## The problem
Output the data below line for line, exactly, up to and including the line where "def seqLength (s" appears.

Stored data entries
────────────────────

-- ==== Sys2Proof/Machine/TileAddress.lean ====
section
/-! DEFINITION. The tile address generator (R240 to R257), COORD, and the pixel-buffer commands RDPIX and WRPIX
(R260, R262). Counts and coordinates are exact natural numbers (R8). -/

namespace Sys2Proof.Machine

/-- `ceil8(v)` (R10): the least multiple of 8 not below `v`. -/
def ceil8 (v : Nat) : Nat := (v + 7) / 8 * 8

/-- Double `p` until it is not below `v`, at most `fuel` times. -/
def doubleUpTo (v : Nat) : Nat → Nat → Nat
  | 0, p => p
  | fuel + 1, p => if v ≤ p then p else doubleUpTo v fuel (2 * p)

/-- `npow2(v)` (R10): the least power of two not below `v`. `v` doublings of 1 are always enough. -/
def npow2 (v : Nat) : Nat := doubleUpTo v v 1

/-- The stride of a dimension (R241). -/
def strideOf (pad : BitVec 1) (dim : Nat) : Nat :=
  if pad = 1#1 then npow2 (ceil8 dim) else ceil8 dim

/-- `SW` (R25, R241). -/
def State.sw (s : State) : Nat := strideOf s.pad s.width.toNat

/-- `SH` (R25, R241). -/
def State.sh (s : State) : Nat := strideOf s.pad s.height.toNat

/-- `N` (R242): the length of the coordinate sequence. -/
def seqLength (s : State) : Nat := s.sw * s.sh

/-- The stride of an orientation (R243). -/
def strideFor (s : State) (o : Orientation) : Nat :=
  match o with
  | .default => s.sw
  | .transposeTile => s.sw
  | .rotate90 => s.sh
  | .transpose => s.sh

/-- `x_in` (R245): index bits 4, 2, 0. -/
def mortonX (i : Nat) : Nat := ((i >>> 2) &&& 4) ||| ((i >>> 1) &&& 2) ||| (i &&& 1)

/-- `y_in` (R245): index bits 5, 3, 1. -/
def mortonY (i : Nat) : Nat := ((i >>> 3) &&& 4) ||| ((i >>> 2) &&& 2) ||| ((i >>> 1) &&& 1)

/-- `x_out` (R244): the tile column times 8. -/
def tileX (stride i : Nat) : Nat := (i >>> 6) % (stride / 8) * 8

/-- `y_out` (R244): the tile row times 8. -/
def tileY (stride i : Nat) : Nat := (i >>> 6) / (stride / 8) * 8

/-- The final coordinate of an orientation (R246). -/
def tileCoord (o : Orientation) (stride i : Nat) : Nat × Nat :=
  match o with
  | .default => (tileX stride i + mortonX i, tileY stride i + mortonY i)
  | .transposeTile => (tileX stride i + mortonY i, tileY stride i + mortonX i)
  | .rotate90 => (tileY stride i + mortonY i, stride - 1 - (tileX stride i + mortonX i))
  | .transpose => (tileY stride i + mortonY i, tileX stride i + mortonX i)

/-- `coordOf(i)` (R247). -/
def coordOf (s : State) (o : Orientation) (i : Nat) : Nat × Nat := tileCoord o (strideFor s o) i

/-- The pixel `(x, y)` lies inside `WIDTH × HEIGHT`. -/
def inBounds (s : State) (xy : Nat × Nat) : Bool :=
  decide (xy.1 < s.width.toNat) && decide (xy.2 < s.height.toNat)

/-- `pixaddr(x, y)` (R62). -/
def pixAddr (s : State) (xy : Nat × Nat) : Nat := xy.2 * s.width.toNat + xy.1

/-- The coordinate clamped into the buffer (R260). -/
def clamp (s : State) (xy : Nat × Nat) : Nat × Nat :=
  (min xy.1 (s.width.toNat - 1), min xy.2 (s.height.toNat - 1))

/-- Go on with the pixel at the clamped coordinate: RDPIX (R260) and SAVE (R285). -/
def samplePixel (s : State) (xy : Nat × Nat) (k : Color → Result) : Result :=
  pixRead s (pixAddr s (clamp s xy)) k

/-- Write a pixel inside the buffer, discard it outside: WRPIX (R262) and LOAD (R280). -/
def storePixel (s : State) (xy : Nat × Nat) (c : Color) : Result :=
  if inBounds s xy then pixWrite s (pixAddr s xy) c else .next s

/-- COORD (R250). -/
def execCoord (s : State) : Result :=
  withOrientation s fun o =>
    let xy := coordOf s o s.idx.toNat
    .next ((s.setCoord (BitVec.ofNat 32 xy.1) (BitVec.ofNat 32 xy.2)).withInb (inBounds s xy))

/-- RDPIX (R260). -/
def execRdpix (s : State) : Result :=
  samplePixel s (s.x.toNat, s.y.toNat) fun c => .next (s.setColor c)

/-- WRPIX (R262): it tests the bounds itself and does not read `STATUS.INB`. -/
def execWrpix (s : State) : Result := storePixel s (s.x.toNat, s.y.toNat) s.color

end Sys2Proof.Machine
end

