-- ==== Sys2Proof/Safety.lean ====
section
/-! DEFINITION. What a legal state of the block is, in the terms the statements use. -/

namespace Sys2Proof.Machine

/-- `WIDTH` and `HEIGHT` are from 1 to `MAX_DIM` (R24). -/
abbrev State.legalDims (s : State) : Prop :=
  1 ≤ s.width.toNat ∧ s.width.toNat ≤ Config.maxDim ∧ 1 ≤ s.height.toNat ∧
    s.height.toNat ≤ Config.maxDim

/-- A nibble register has no bit outside its fields, and nothing at all when nothing is pending
(R32, R34, I15). -/
abbrev nibLegal (v : BitVec 8) : Prop :=
  v &&& ~~~nibFields = 0#8 ∧ (nibPending v = false → v = 0#8)

/-- The registers hold what their rules allow (R24, R27, R29, R32, R34, R35, R37), and no command is
running. -/
abbrev State.legalRegisters (s : State) : Prop :=
  s.legalDims ∧ s.x.toNat < 2 ^ 25 ∧ s.y.toNat < 2 ^ 25 ∧ s.status &&& ~~~statusFields = 0#8 ∧
    s.busy = false ∧ nibLegal s.inNib ∧ nibLegal s.outNib ∧ s.bqCnt.toNat ≤ 16 ∧
    s.doneCnt.toNat ≤ 2 ^ 28

/-- The memories are in canonical form and inside their spaces (R60), and TEXOUT holds exactly the
bytes below `OUT_LEN` (R33). -/
abbrev State.legalMemories (s : State) : Prop :=
  s.texin.wf Config.texBytes = true ∧ s.pix.wf Config.pixWords = true ∧
    s.texout.addresses = List.range s.outLen.toNat

/-- A legal state: what holds right after reset, and what every step keeps. -/
abbrev State.legal (s : State) : Prop := s.legalRegisters ∧ s.legalMemories

end Sys2Proof.Machine
end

────────────────────

## Output of the task
-- ==== Sys2Proof/Machine/TileAddress.lean ====
section
/-! DEFINITION. The tile address generator (R240 to R257), COORD, and the pixel-buffer commands RDPIX and WRPIX
(R260, R262). Counts and coordinates are exact natural numbers (R8). -/

namespace Sys2Proof.Machine

/-- `ceil8(v)` (R10): the least multiple of 8 not below `v`. -/
def ceil8 (v : Nat) : Nat := (v + 7) / 8 * 8

/-- Double `p` until it is not below `v`, at most `fuel` times. -/
def doubleUpTo (v : Nat) : Nat → Nat → Nat
  | 0, p => p
  | fuel + 1, p => if v ≤ p then p else doubleUpTo v fuel (2 * p)

/-- `npow2(v)` (R10): the least power of two not below `v`. `v` doublings of 1 are always enough. -/
def npow2 (v : Nat) : Nat := doubleUpTo v v 1

/-- The stride of a dimension (R241). -/
def strideOf (pad : BitVec 1) (dim : Nat) : Nat :=
  if pad = 1#1 then npow2 (ceil8 dim) else ceil8 dim

/-- `SW` (R25, R241). -/
def State.sw (s : State) : Nat := strideOf s.pad s.width.toNat

/-- `SH` (R25, R241). -/
def State.sh (s : State) : Nat := strideOf s.pad s.height.toNat

/-- `N` (R242): the length of the coordinate sequence. -/
def seqLength (s : State) : Nat := s.sw * s.sh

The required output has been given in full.